Voltage is strength of electric field times length of electric field.

An example:

strength of electric field = 1000 V/m
a 10 meters long piece of this electric field has a voltage 10 m *1000 V/m , between the two ends of this electric field.

Last edited: Jun 23, 2012
18. Jun 23, 2012

### sophiecentaur

19. Jun 23, 2012

### sophiecentaur

It's difficult to relate the Fields in a circuit to Voltages. Where do you choose to imagine the two points to be in order to calculate the Volts per Metre? A circuit could be a 10km loop or a 5mm loop and the Volts would be the same. It would have to depend upon the separation of the terminals connecting the battery perhaps??? This is why we use Potential all the time and not Field. The Joules per Coulomb are not dependent on any fields that may be present around the circuit.

20. Jun 23, 2012

### jartsa

I have improved my answer #17 by deleting lot of quoted text. Now you see I just added the length, which surely is an improvement.
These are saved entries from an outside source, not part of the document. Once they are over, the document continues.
/-- R392: PROGRAM_STOP is complete once the engine is parked, or where it does not run. -/
def stopDone (s : State) : State :=
  if s.fw.stopping && (parkedB s || !running s) then progEnd s 0xA5 else s

/-- PROGRAM_STOP (R392). -/
def programStop (s : State) (q : Rq) (e : List Byte) : State :=
  match s.fw.prog with
  | none => respond s q 0 []
  | some _ =>
    let s := toSkerries (respond (wrB s rEngCtl 2 true) q 0 []) e
    stopDone { s with fw := { s.fw with stopping := true } }

/-- PROGRAM_STOP on pair r; without a request, firmware goes on with the stop that waits for the park. -/
def execProgramStop (r : Nat) (s : State) : Out := .next (stopDone (onReq s r 0x21 programStop))

/-- R391 step 4: at a park of a CG = 0 program that is not at its last bar, firmware writes STOP := 0 and then STOP := 1, so that the
engine goes on to a later portable tie-point. A park that a stop or a migration waits for is left. -/
def parkOn (s : State) (p : Prog) : State :=
  if !p.cg && parkedB s && rdF s rEngTieStatus 19 0 != p.barCount - 1 && !s.fw.stopping && (shapeClass s).toNat == p.cls then
    wrB (stopClear s) rEngCtl 2 true
  else s

/-- PASS_BOUNDARY: the last bar's portable tie-point has been released since the boundary that firmware served last.
Assumption log: 64 (DEDUCED). -/
def execPassBoundary (s : State) : Out :=
  match s.fw.prog with
  | none => .next s
  | some p =>
    if (rd s rCpPassCnt).toNat = s.fw.passSeen ∨ rdF s rEngTieStatus 19 0 ≠ p.barCount - 1 then .next (parkOn s p)
    else
      let t := rd64 s rCpPassTsLo rCpPassTsHi
      let s := traceRec { s with fw := { s.fw with passSeen := (rd s rCpPassCnt).toNat } } 1 0
      let s := energyRead s
      let ids := (s.fw.jobs.filter installed).map fun j => j.id
      let gone := (s.fw.jobs.filter fun j => j.left && j.st == .running && j.ending.isSome).map fun j => j.id
      let s := foldS (passEnd t) ids s
      let s := ctrRead (arithClear s (bitList 8 p.place))
      let s := foldS passLeave (ids ++ gone) s
      if s.fw.stopping then .next (if p.handle = 0 then progEnd s 0xA5 else stopDone s)
      else if p.cg then .next (switchesGo (foldS (switchTake t) s.fw.switches s))
      else if parkedB s then .next (wrB (engineOff s false) rEngCtl 2 false)
      else .next (if lastPass s then wrB s rEngCtl 2 true else s)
How does an ordinary volt meter measure the voltage between the floor and the ceiling (a large capacitor) ?

Well, the connecting wires are of certain length and the same field that goes through the air, goes through the wires. Every electron in the wires is pulling or pushing the few electrons in the resistor through the resistor that is inside the volt meter.

The volt meter measures the leakage of electrons, caused by the pressure of the stack of electrons in the wire.

Last edited: Jun 23, 2012
21. Jun 23, 2012

### Aero51

Why don't you share what you feel sufficient answer? In your first post you state that a voltage is a J/C, which is true, but doesn't really provide insight as to what a volt is in physical terms. After all, a Joule and a Coulomb are just units of length mass time and charge.

Granted I cant answer my own question with great accuracy as I am not an electrical engineer or a physicist who's studied electricity. So how would you describe a volt in terms of physical phenomena?

22. Jun 23, 2012

### davenn

nope, sorry, that is even more confusing .... left me shaking my head
would you like to try again ?
.... measures the leakage of what electrons ?
you seem to be hung up on long wires .... forget the long wires, as sophiecentaur, hinted at
we dont have them in a small electronic circuit.
Get Back to explaining the definition of voltage potential difference across the terminals of say a battery
Dont forget a Voltmeter is just a Ammeter with series rather than shunt resistance ;)

Dave

23. Jun 23, 2012

### Ratch

fydp014,

So it is measured in J/C. What does that tell you? It should tell you that voltage is the energy density of the charge. Let's take a charged carrier like an electron, for instance. All electrons have the smallest quantum of negative charge. Now because they all have the same charge, they don't like to get close together. In fact, it takes energy to gather them into a volume. The more electrons are crammed into a volume, and the smaller the volume, the higher the energy density/charge (voltage) is. These electrons are always looking for a place where the energy density/charge is lower so they can spread out more. For a wire with a higher voltage at one end, they are going to travel down the conduction path to the lower energy density/charge (voltage). During their travel, they will encounter collisions with the ionic cores of the wire, which will increase the temperature of the wire and dissipate heat. So they will arrive at the end of the wire with less energy and a lower energy density/charge. That explains "voltage drop".

Ratch

24. Jun 23, 2012

### jartsa

OK now post #20 should be correct, after some editing.

25. Jun 23, 2012

### ImaLooser

"You just can't train nose hairs." --- Don Martin.